Un buen gobierno debe tener legitimidad, garantizar la gobernabilidad y preservar la estabilidad.

Todo se refiere a que haya orden y, por lo tanto, saber a qué atenernos, que no es otra cosa que al imperio de la ley.

Padecemos una intensa diarrea legislativa, cuando el problema no es carencia de leyes. Se quita el fuero a funcionarios públicos, pero prevalece la impunidad.

¿Cuántas veces se ha pedido el desafuero de funcionarios de probada conducta ilícita sin resultados? Solamente en casos excepcionales ha procedido.

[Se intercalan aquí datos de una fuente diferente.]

/-- Cells during the second pass (R180, R181): of the spares it dresses, the rows passed hold their targets, the row under way is free, and
the rows after it are at code 0; all others are as the first pass left them. -/
def Slab.secondPass (x : Slab) (r : RunningDress) (now : Nat) : Tab Nat :=
  let n := (now - r.startedAt - 4000000) / 15000
  r.spares.foldl (fun t p => if 258 ≤ n then t else tabSet 0 t (cellKey n p) (x.freeCell r.free (cellKey n p)))
    (r.goal.filter (fun c => !(r.spares.contains (c.1 % 272) && decide (n ≤ c.1 / 272))) ++
      if 258 ≤ n then r.goal.filter (fun c => r.spares.contains (c.1 % 272) && decide (n ≤ c.1 / 272)) else [])

/-- Cells of a slab now. Under dressing (R181) they are reset for 100 us, every one free; then the rows passed hold their targets, the
active columns of the row under way are free, and the rows after it are at code 0. -/
def Slab.cellsNow (x : Slab) (now : Nat) : Tab Nat :=
  match x.running with
  | none => x.cells
  | some r =>
    if r.doneAt.isSome then x.cells
    else if r.retired.isSome then x.secondPass r now
    else if now < r.startedAt + 100000 then (List.range (258 * 272)).filterMap (fun k =>
      let v := x.freeCell r.free k
      if v = 0 then none else some (k, v))
    else
      let n := (now - r.startedAt - 100000) / 15000
      r.goal.filter (fun c => decide (c.1 < 272 * n)) ++ (if 258 ≤ n then [] else
        (List.range 272).filterMap (fun p =>
          let v := x.freeCell r.free (cellKey n p)
          if v = 0 ∨ (x.columnOf p).isNone then none else some (cellKey n p, v)))

/-! ## Temperatures (R200) -/

/-- Zone sensors of a cluster's compute die: die * 64 + 2k and 2k + 1 (R753). -/
def clusterSensors (c : Nat) : List Nat := [c / 32 * 128 + 2 * (c % 32), c / 32 * 128 + 2 * (c % 32) + 1]

def meanI (l : List Int) : Int := if l.isEmpty then 0 else divRound (sumI l) l.length

/-- A sensor's reading: 150 degC once it has failed (R754). -/
def State.reading (s : State) (k : Nat) : Int := if (s.sensor k).failed then 600 else (s.sensor k).temp

/-- Temperature used for a cluster's slabs, as a sum and a count of readings in 0.25 degC. -/
def State.slabTemps (s : State) (c : Nat) : List Int :=
  let own := ((clusterSensors c).map s.reading).filter (· ≠ 600)
  if own.isEmpty then (((List.range 64).map (fun i => s.reading (c / 32 * 128 + i))).filter (· ≠ 600)) else own
/-- That temperature in 0.25 degC; a mean between two steps rounds to nearest. DESIGN CHOICE: of a die that has no valid sensor it is a
free value (assumption 64). -/
def State.slabTemp (s : State) (c : Nat) : Int :=
  if (s.slabTemps c).isEmpty then Config.blindTemp c else meanI (s.slabTemps c)

/-! ## Age (R207, R208) -/

def Slab.ageValid (x : Slab) (t : TimeState) : Bool :=
  ((!x.timebase && t.tai) || (x.timebase && x.thisPower)) && decide (x.dressTime.toNat ≤ t.timeNs.toNat)

/-- AGE in seconds (R208). -/
def Slab.age (x : Slab) (t : TimeState) : Nat :=
  if x.ageValid t then min ((t.timeNs.toNat - x.dressTime.toNat) / 1000000000) 0xFFFFFFFF else 0

/-! ## Master copies and binding (R170, R171, R646) -/

/-- Page and offset of the copy that carries a TILE_ID, mapped in force for a tenant. -/
def State.tileAt (s : State) (tenant : Nat) (id : Dword) : Option (Nat × Nat) :=
  (s.tiles.find? (fun t => t.notBefore.isNone && decide (t.tenant = tenant) && decide (t.tileId = id))).map
    (fun t => (t.page, t.ofs))

/-- TILE_DIGEST of a master copy (R705). -/
def State.copyDigest (s : State) (page ofs : Nat) : BitVec 256 := sha256Bv (s.hbmRead (hbmKey page ofs) 0x10200)

/-- The column map and the cells of a master copy. -/
def State.copyMap (s : State) (page ofs : Nat) : List Half := mapOf 256 (s.hbmRead (hbmKey page ofs) 512)
def State.copyCells (s : State) (page ofs : Nat) : List Byte := s.hbmRead (hbmKey page (ofs + 0x200)) 65536

/-! ## Dressing queue (R188, R189) -/

/-- Start order: class, oldest slab first among age re-dressings, then queue time. -/
def dressKey (x : Slab) (q : QueuedDress) : Nat :=
  (q.cls * 2 ^ 64 + (if q.cls = 3 then x.dressTime.toNat else 0)) * 2 ^ 128 + q.queuedAt * 2 ^ 64 + q.order

/-- Slabs with a queued dressing, in start order. -/
def State.dressQueue (s : State) : List Nat :=
  (sortQ (s.slabs.filterMap (fun x => x.2.queued.map (fun q => (dressKey x.2 q, x.1))))).map (fun x => x.2)
where
  insertQ (a : Nat × Nat) : List (Nat × Nat) → List (Nat × Nat)
    | [] => [a]
    | b :: t => if a.1 < b.1 then a :: b :: t else b :: insertQ a t
  sortQ : List (Nat × Nat) → List (Nat × Nat)
    | [] => []
    | a :: t => insertQ a (sortQ t)

/-- Parameters in force on a slab. -/
def Slab.paramsNow (x : Slab) : DressParams :=
  { tileId := x.tileId, seamThresh := x.seamThresh, redressAge := x.redressAge, model := x.model }

/-- Queue a dressing, or merge it with the one queued (R189). -/
def State.queueDress (s : State) (k cls : Nat) (p : Option DressParams) : State :=
  let order := (s.slabs.filterMap (fun x => x.2.queued)).foldl (fun n q => max n (q.order + 1)) 0
  s.modSlab k (fun x => { x with queued := match x.queued with
    | none => some { cls := cls, queuedAt := s.now, order := order, params := p }
    | some q =>
      let q := if cls < q.cls then { q with cls := cls, queuedAt := s.now, order := order } else q
      some { q with params := match p with | some y => some y | none => q.params } })

/-- An INCOMPLETE slab is queued as a seam repair once it is BOUND in PS0 (R193). -/
def State.queueCut (s : State) (k : Nat) : State :=
  if (s.slab k).dress = .incomplete ∧ (s.slab k).bound then s.queueDress k 0 none else s

/-- A mapped copy matches a slab of its tenant: the slab becomes BOUND (R171, R645, R646); an INCOMPLETE slab is then queued
as a seam repair (R193). -/
def State.bindSlab (s : State) (t : TileMap) (k : Nat) : State :=
  let x := s.slab k
  if x.dress ≠ .blank ∧ x.tileId = t.tileId ∧ s.clusterTenant (slabCluster k) = some t.tenant
      ∧ x.digest = s.copyDigest t.page t.ofs then
    let s := s.setSlab k { x with bound := true, sealed_ := false, master := some (t.page, t.ofs) }
    if s.power.pstate = .ps0 then s.queueCut k else s
  else s

/-- A tile map entry comes in force (R492). -/
def State.applyTile (s : State) (t : TileMap) : State :=
  let s := { s with tiles := s.tiles.filter (fun y => !(y.notBefore.isNone && decide (y.tenant = t.tenant)
      && decide (y.tileId = t.tileId))) ++ [{ t with notBefore := none }] }
  forEach ((s.slabs.filter (fun x => decide (x.2.tileId = t.tileId))).map (fun x => x.1)) s (fun s k => s.bindSlab t k)

/-- Injected seam faults mark the slab's events (R867). -/
def State.slabInjected (s : State) (k : Nat) : Bool :=
  s.faults.any (fun f => decide (f.kind = 3) && decide (f.target / 272 = k))

/-- SEAM_FAIL: the flag, unless the seam column alone is at fault, and the event (R216, R233). -/
def State.seamFail (s : State) (k g column row : Nat) (inj : Bool) : State :=
  (s.modSlab k (fun y => { y with status := y.status.hitIf (row != 1) 8 })).upkeep k upSeamFail g column row inj

/-- The unplanned detour: the slab leaves service and a seam repair is queued (R199, R216). The running task has reconstructed in `n`
bench-phases, and does so in no further one. -/
def State.unplannedDetour (s : State) (k n : Nat) : State :=
  (s.modSlab k (fun x => { x with
    dress := .detour, recon := [], kept := x.kept ++ x.recon.map (fun f => (f, n)), spare := none, mismatch := none
    detourReady := false })).queueDress k 0 none

/-- A slab whose tasks run as detour (R169). -/
def Slab.detours (x : Slab) : Bool :=
  x.dress == .dressing || x.dress == .detour || x.dress == .failed || x.dress == .incomplete

/-- In service on its own cells. -/
def Slab.inService (x : Slab) : Bool := x.dress == .ready || x.dress == .repair

/-- HBM answers: not in self-refresh, not off (R749). -/
def State.hbmOn (s : State) : Bool :=
  match s.power.pstate with
  | .ps0 => true
  | .ps1 => true
  | _ => false

end Sys2Proof.Machine
end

Ahora se miente con la ley. No se necesita inmunidad con un bien aceitado tráfico de influencias.

Se utilizan excepciones aberrantes. Por ejemplo, en la Reforma Educativa ya se hizo costumbre hablar de evaluaciones punitivas. Si una evaluación es reprobatoria y no tiene sanción, simplemente se convierte en un ejercicio estéril.

Ahí está nuestro primer deber: depurar el lenguaje y en el caso del derecho es esencial. Las leyes son palabras. De su claridad y respeto depende su eficacia.

En fin, el tema da para mucho y es de gran calado como suele decirse. Debemos insistir: violar la ley es inmoral. Ahí sí coinciden ética y derecho.